━━━ THE RECORDS ━━━

/-! ## The step (00_scope R7, R14) -/

/-- One step: the shifters take what steps they take in the gap before the host's next step; the word it issues is run
as the instruction it spells; an access no row matches is the fault `UnmappedAccess` (20_memory R69), any other word
that spells nothing is refused (30_encoding R102); bytes the host stores are in memory and nothing else has changed. A
table word placed by `withFetchWord` is the next to run. How a program comes to run is the model's (log 4), as are the
gap at the head of a step (log 6) and the host's stores between operations (log 31). -/
def Obligations.StepRunsDecoded : Prop :=
  (∀ (s m : State) (x : Issue) (rest : List HostAct), s.faultMark = [] → s.queue = .issue x :: rest →
    shifterGap s = .ok m →
    (∀ i, decodeIssue s.layout x = .ok i → step s = exec i { m with queue := rest }) ∧
    (decodeIssue s.layout x = .error .unmappedAccess → step s = .fault .unmappedAccess) ∧
    (∀ e, decodeIssue s.layout x = .error e → e ≠ .unmappedAccess → step s = .refused (.noOperation e))) ∧
  (∀ (s m : State) (a : Nat) (bytes : List Byte) (rest : List HostAct), s.faultMark = [] →
    s.queue = .store a bytes :: rest → shifterGap s = .ok m → Memory.wf s.mem = true →
    ∃ t, step s = .next t ∧ t = { m with queue := rest, mem := t.mem } ∧ Memory.wf t.mem = true ∧
      (∀ k b, bytes[k]? = some b → readByte t.mem (a + k) = b) ∧
      ∀ b, (∀ k, k < bytes.length → b ≠ a + k) → readByte t.mem b = readByte s.mem b) ∧
  (∀ (s : State) (f : Fault), s.faultMark = [] → shifterGap s = .error f → step s = .fault f) ∧
  (∀ s : State, (∀ c, c < s.rc.nchan → (s.rc.chan c).busy = false ∧ (s.rc.chan c).en = false) →
    shifterGap s = .ok s) ∧
  (∀ (s : State) (nbits w : Nat) (i : Instr), s.faultMark = [] →
    (∀ c, c < s.rc.nchan → (s.rc.chan c).busy = false ∧ (s.rc.chan c).en = false) →
    decodeIssue s.layout (issueOfTableWord s.layout nbits w) = .ok i →
    step (s.withFetchWord nbits w) = exec i s) ∧
  (∀ (s : State) (nbits w : Nat) (i : Instr), s.faultMark = [] →
    (∀ c, c < s.rc.nchan → (s.rc.chan c).busy = false ∧ (s.rc.chan c).en = false) →
    s.layout = Config.layout → decodeTableWord nbits w = some i → step (s.withFetchWord nbits w) = exec i s)

/-- 70_reset_and_hazards R310: after reset the machine waits for the host's first operation; that it waits whenever the
host's queue is empty is log 4. 60_exceptions R287: a state with a fault mark is never final; that a step from one is
the fault at its head, whatever is issued, is log 12. -/
def Obligations.WaitsAndNeverFinal : Prop :=
  step State.reset = .next State.reset ∧
  (∀ s : State, s.faultMark = [] → s.queue = [] →
    (∀ c, c < s.rc.nchan → (s.rc.chan c).busy = false ∧ (s.rc.chan c).en = false) → step s = .next s) ∧
  (∀ (s : State) (f : Fault) (l : List Fault), s.faultMark = f :: l → step s = .fault f)

/-! ## The whole machine -/

/-- The invariant of the machine holds after reset. -/
def Obligations.ResetInv : Prop := Inv State.reset

/-- Every step keeps the invariant: the canonical form of memory, reserved register bits 0 and a legal word in flight
(10_state R28, R30, 42_regctl R182), at most one RC channel forced or shifting (R187), at most one MF select asserted
and the queue within its capacity (43_mmfifo R223, 10_state R38), sessions only as CLAIM makes them (40_contract
R122). -/
def Obligations.StepKeepsInv : Prop :=
  ∀ s t : State, Inv s → step s = .next t → Inv t

/-- 10_state R43, R46: no step changes an input: the parameters, the register maps, the channel count, the profiles, the
loader's targets; 60_exceptions R295: the timer does not go back; R287: the fault mark stays; 00_scope R14: a step
takes the host's next step and no other; R12: the trace only grows. -/
def Obligations.StepKeepsInputs : Prop :=
  ∀ s t : State, step s = .next t →
    t.params = s.params ∧ t.rc.nchan = s.rc.nchan ∧ (∀ u, (t.bus u).profile = (s.bus u).profile) ∧
    t.ld.length = s.ld.length ∧
    (∀ h, (t.handle h).bus = (s.handle h).bus ∧ (t.handle h).cs = (s.handle h).cs ∧
      (t.handle h).size = (s.handle h).size ∧ (t.handle h).hasCrc = (s.handle h).hasCrc) ∧
    s.now ≤ t.now ∧ t.faultMark = s.faultMark ∧ t.queue = s.queue.tail ∧ ∃ l, t.trace = s.trace ++ l

/-- 42_regctl R185: the select of a channel is asserted exactly when FORCE is set or a word is in flight, whatever EN
is; its level when asserted is low exactly when EPOL is 1. The `CS[c]` events of every instruction but a transfer of RC
and a load are exactly the changes of that function; in these two, whose begin and end phases perform an event also
where the pin does not change (40_contract R128, R133; log 36), and so in every step, an event is a change or names the
level the pin has. -/
def Obligations.SelectFollowsActive : Prop :=
  (∀ x : Channel, (x.active = true ↔ x.conf.getLsbD 20 = true ∨ x.busy = true) ∧
    (x.active = true → x.csLevel = !x.conf.getLsbD 6)) ∧
  (∀ (i : Instr) (s t : State) (c : Nat), c < s.rc.nchan → exec i s = .next t →
    ∃ l, t.trace = s.trace ++ l ∧
      selectAfter (repeatsSelect i) c (s.rc.chan c).active l = some (t.rc.chan c).active) ∧
  ∀ (s t : State) (c : Nat), c < s.rc.nchan → step s = .next t →
    ∃ l, t.trace = s.trace ++ l ∧ selectAfter true c (s.rc.chan c).active l = some (t.rc.chan c).active

/-- 00_scope R14: an operation or access of one unit leaves the other units and the loader as they are; a loader's
operation leaves every other target's handle as it is; `ld.write` works on the bus of its handle only, and the loader's
other operations on no unit. -/
def Obligations.OtherUnitsUntouched : Prop :=
  ∀ (i : Instr) (s t : State), exec i s = .next t →
    (∀ u, instrUnit i = some u → t.ld = s.ld ∧ (u ≠ .bb → t.bb = s.bb) ∧ (u ≠ .rc → t.rc = s.rc) ∧
      (u ≠ .mf → t.mf = s.mf)) ∧
    (∀ h, instrHandle i = some h → (∀ k, k ≠ h → t.handle k = s.handle k) ∧
      ((s.handle h).bus ≠ .bb → t.bb = s.bb) ∧ ((s.handle h).bus ≠ .rc → t.rc = s.rc) ∧
      ((s.handle h).bus ≠ .mf → t.mf = s.mf)) ∧
    (instrUnit i = none → (∀ h o src len, i ≠ .ldWrite o src len h) →
      t.bb = s.bb ∧ t.rc = s.rc ∧ t.mf = s.mf ∧ t.ld = s.ld)

/-- 60_exceptions R294: ownership of a bus changes only by CLAIM and RELEASE, and SETUP alone changes whether it is
set up (10_state R21, R25). -/
def Obligations.OwnershipOnlyByClaimAndRelease : Prop :=
  ∀ (i : Instr) (s t : State) (u : BusUnit), exec i s = .next t →
    ((∀ cs, i ≠ claimInstr u cs) → (∀ sid, i ≠ releaseInstr u sid) →
      (t.bus u).claimed = (s.bus u).claimed) ∧
    (i ≠ setupInstr u → (t.bus u).cfgOk = (s.bus u).cfgOk)

/-- 20_memory R61: a byte written reads back, no other byte changes, and the canonical form is kept; memories in that
form that read the same everywhere are equal. -/
def Obligations.MemoryLaws : Prop :=
  (∀ (m : Memory) (a : Nat) (v : Byte), Memory.wf m = true →
    Memory.wf (writeByte m a v) = true ∧ readByte (writeByte m a v) a = v ∧
    ∀ b, b ≠ a → readByte (writeByte m a v) b = readByte m b) ∧
  (∀ m m' : Memory, Memory.wf m = true → Memory.wf m' = true → (∀ a, readByte m a = readByte m' a) → m = m')

/-- 70_reset_and_hazards R311, 10_state R44: every reset value the spec gives. -/
def Obligations.ResetValues : Prop :=
  (∀ u, (State.reset.bus u).cfgOk = false ∧ (State.reset.bus u).claimed = false ∧
    (State.reset.bus u).cur = none ∧ (State.reset.bus u).cs2Asserted = false) ∧
  (∀ i, i < 256 → State.reset.bb.csAsserted.getLsbD i = false) ∧ State.reset.bb.nbound = 0#8 ∧
  (∀ j, j < 11 → State.reset.rc.sharedWord j = 0#32) ∧
  (∀ c, c < State.reset.rc.nchan → (State.reset.rc.chan c).conf = 0#32 ∧ (State.reset.rc.chan c).ctrl = 0#32 ∧
    (State.reset.rc.chan c).tx = 0#32 ∧ (State.reset.rc.chan c).rx = 0#32 ∧
    (State.reset.rc.chan c).txFull = false ∧ (State.reset.rc.chan c).rxFull = false ∧
    (State.reset.rc.chan c).rxReq = false ∧ (State.reset.rc.chan c).busy = false ∧
    (State.reset.rc.chan c).stat = 0x00000002#32 ∧ (State.reset.rc.chan c).active = false) ∧
  State.reset.mf.claimed = false ∧ State.reset.mf.cs0 = true ∧ State.reset.mf.cs1 = true ∧
  State.reset.mf.speed = 0#32 ∧ State.reset.mf.mode = 0#32 ∧ State.reset.mf.rxq = [] ∧
  (∀ h, h < State.reset.ld.length → (State.reset.handle h).state = .idle ∧
    (State.reset.handle h).lastError = none ∧ (State.reset.handle h).crcDiag = none) ∧
  State.reset.faultMark = []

━━━

* **WHAT THIS TASK INVOLVES**
Using the material above, count the lines containing the word "refused". Reply with the number alone.

* **OUTPUT FOR THIS EXERCISE**
2